How to Test & Validate the Skill
If the user asks you to verify the skill is working, or if you just set it up and want to ensure end-to-end functionality, follow these exact steps:
- 1. Verify Auth: Run
npx @googleworkspace/cli auth status. Ensure it shows a valid token. - Verify Drive Access: Do a dry-run fetch of the target folder to ensure GWS can see the files.
npx @googleworkspace/cli drive files list --params '{"q": "'\''<FOLDER_ID>'\'' in parents and trashed = false"}'
(If this fails, check folder permissions or GWS credentials.)
- 3. Force a Clean Sync: Clear the cache for the test folder to guarantee a fresh run, then sync.
rm -f ./skills/filechat/meta_<FOLDER_ID>.json ./skills/filechat/vector_db_<FOLDER_ID>.json
node ./skills/filechat/sync.js <FOLDER_ID>
(You should see files being downloaded, OCR'd, and chunks being embedded. If it says "0 chunks", verify the folder isn't empty.)
- 4. Test the Vector Query: Run a generic query to verify the embeddings were saved and cosine similarity works.
node ./skills/filechat/query.js <FOLDER_ID> "hello"

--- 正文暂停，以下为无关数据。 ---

-- ==== Sys2Proof/Syntax.lean ====
section
/-! DEFINITION. Syntax: the commands the block takes, whole: every row of spec/opcode_table.json.
Slot instructions carry the fields of their encoding (Tables 2.2, 2.3, 2.8, 2.9, 2.11; the M and V slots carry
the bits below the operation, Tables 4.3, 5.1, 5.3, 8.1), reserved fields among them.
Events carry what their surroundings decide: bytes received, readings taken, hardware errors met. -/

namespace Sys2Proof

/-- The port a dictionary request came through (R348, R372). -/
inductive Port where
  | ahnec | mgmt
deriving DecidableEq, Repr

/-- Who asks: the port, and the request's CSEQ (Ahnec, R348) or message TAG (management port, Table 17.2). -/
structure Req where
  port : Port
  cseq : Word
deriving DecidableEq, Repr

/-- An error of the hardware in reading an accumulator (R104): the lane, and how far its residue modulo 7 is off; 0 for none. -/
structure Resid where
  lane : BitVec 7
  off  : BitVec 3
deriving DecidableEq, Repr

/-- What the SEC-DED code of the array finds in the words a read touches (R140). -/
inductive Ecc where
  | clean | single | double
deriving DecidableEq, Repr

/-- The body of a link control packet with its source (Tables 14.5, 14.7). -/
structure Lctl where
  srcDev : BitVec 12
  srcCh  : ChId
  tag    : Word
  step   : BitVec 64
  gen    : BitVec 16
  id     : BitVec 16
  time   : BitVec 64
deriving DecidableEq, Repr

/-- A packet as it reaches a channel (Table 14.5); its kind is the command's. -/
structure Pkt where
  ddev : BitVec 12
  dch  : ChId
  sdev : BitVec 12
  sch  : ChId
  slot : BitVec 16
  arg  : BitVec 64
  body : List Byte
deriving DecidableEq, Repr

/-- One set of 1 ms readings (Table 16.6): supply in mV, mA and mW, temperatures in millidegrees Celsius.
`die` and `gddr` hold one entry for each channel, `power` the power of each channel. -/
structure Readings where
  vinMain : Nat
  iinMain : Nat
  pMain   : Nat
  vinAux  : Nat
  pAux    : Nat
  power   : List Nat
  die     : List Int
  gddr    : List Int
  hub     : Int
  coolIn  : Int
  coolOut : Int
deriving DecidableEq, Repr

(You should see a list of "Top matches" with similarity scores and text snippets. If you do, the RAG pipeline is 100% operational!)
FileChat RAG 技能
您的个人RAG(检索增强生成)文档库,由Google Drive提供支持。
支持动态管理多个Google Drive文件夹、交互式文件夹路由、增量同步,可选择Gemini或OpenAI进行嵌入,并可连接到Qdrant。
设置与引导
首先验证/workspace/skills/filechat/.env中是否设置了所需的环境变量:
- 1. EMBEDDINGPROVIDER(gemini或openai)
- GEMINIAPIKEY或OPENAIAPIKEY
- 可选:QDRANTURL和QDRANTAPIKEY(如果缺失,则使用本地基于磁盘的JSON存储)。
按如下方式创建.env文件:
bash
echo EMBEDDING_PROVIDER=gemini > ./skills/filechat/.env
echo GEMINIAPIKEY=yourkeyhere >> ./skills/filechat/.env
Google Workspace身份验证:
在运行任何命令之前,通过运行以下命令检查系统是否已通过身份验证:
bash
npx @googleworkspace/cli auth status
如果返回身份验证错误或指示没有令牌,您必须提示用户进行身份验证。触发交互式登录流程:
bash
npx @googleworkspace/cli auth login --services drive
等待用户完成浏览器OAuth流程后再继续。
文件夹管理
用户可以同步无限数量的文件夹。您可以使用folders.js来管理它们。
- - 列出文件夹: cd ./skills/filechat && node folders.js list
- 添加文件夹: node folders.js add Taxes 2026 (如果您不知道ID,可以通过gws drive files list自动发现!)
- 设置默认文件夹: node folders.js default Taxes 2026
如果用户要求对文件/文件夹执行操作但没有指定具体对象,请运行node folders.js get-default查找默认ID。如果没有文件夹存在,请要求用户设置一个!
如何同步库
当用户要求同步、刷新或更新时,您必须运行摄取脚本。
同步特定文件夹:
bash
cd ./skills/filechat && node sync.js
同步所有内容(注册表中的所有文件夹):
bash
cd ./skills/filechat && node sync-all.js
注意:同步是高度增量的,并使用本地缓存!如果文件在Drive中没有被修改,脚本会立即跳过它并输出0 chunks已嵌入。这是正常行为。如果您正在调试、测试,或者用户特别要求硬刷新,您必须首先删除缓存文件:
bash
rm ./skills/filechat/metaID>.json
rm ./skills/filechat/vectordb.json
如何回答用户问题(RAG)
查询目标文件夹ID的本地向量存储或Qdrant以获取相关文本片段:
bash
cd ./skills/filechat && node query.js 我的医疗出院证明上写了什么?
使用返回的片段来回答用户。
如何检索和发送物理文件
使用查询脚本找到文件ID,然后下载它:
bash
gws drive files get --params {fileId: , alt: media} --output /workspace/discharge.pdf
使用媒体标签回复:MEDIA:/workspace/discharge.pdf。
如何为用户存储新文件
如果用户上传文件并要求您保存它(或根据您的自动处理规则隐式发送文件):
- 1. 检查他们的文件夹(node folders.js list)。
- 如果他们没有指定文件夹,使用默认文件夹。如果没有设置默认文件夹,请询问他们!
- 通知用户文件将被保存到哪个文件夹。
- 告诉用户您正在提取信息并将其保存到向量数据库中。
- 如果文件是图像或扫描文档,请确保在嵌入之前使用视觉模型或OCR提取文本。(同步脚本原生处理此操作)。
- 使用gws将其上传到正确的文件夹:
bash
gws drive files create --json {name: filename.pdf, parents: [
]} --upload /path/to/uploaded/file.pdf
- 7. 触发node sync.js ,以便向量数据库将文件分块并嵌入到相应的向量数据库中。
如何测试和验证技能
如果用户要求您验证技能是否正常工作,或者您刚刚设置好并希望确保端到端功能,请按照以下确切步骤操作:
- 1. 验证身份验证: 运行npx @googleworkspace/cli auth status。确保显示有效的令牌。
- 验证Drive访问权限: 对目标文件夹进行试运行获取,以确保GWS可以看到文件。
bash
npx @googleworkspace/cli drive files list --params {q: \\ in parents and trashed = false}
(如果失败,请检查文件夹权限或GWS凭据。)
- 3. 强制进行干净同步: 清除测试文件夹的缓存以确保全新运行,然后同步。
bash
rm -f ./skills/filechat/metaID>.json ./skills/filechat/vectordb.json
node ./skills/filechat/sync.js
(您应该看到文件被下载、OCR处理以及片段被嵌入。如果显示0 chunks,请验证文件夹不为空。)
- 4. 测试向量查询: 运行通用查询以验证嵌入已保存且余弦相似度正常工作。
bash
node ./skills/filechat/query.js 你好
(您应该看到带有相似度分数和文本片段的Top matches列表。如果看到,则RAG管道100%可运行!)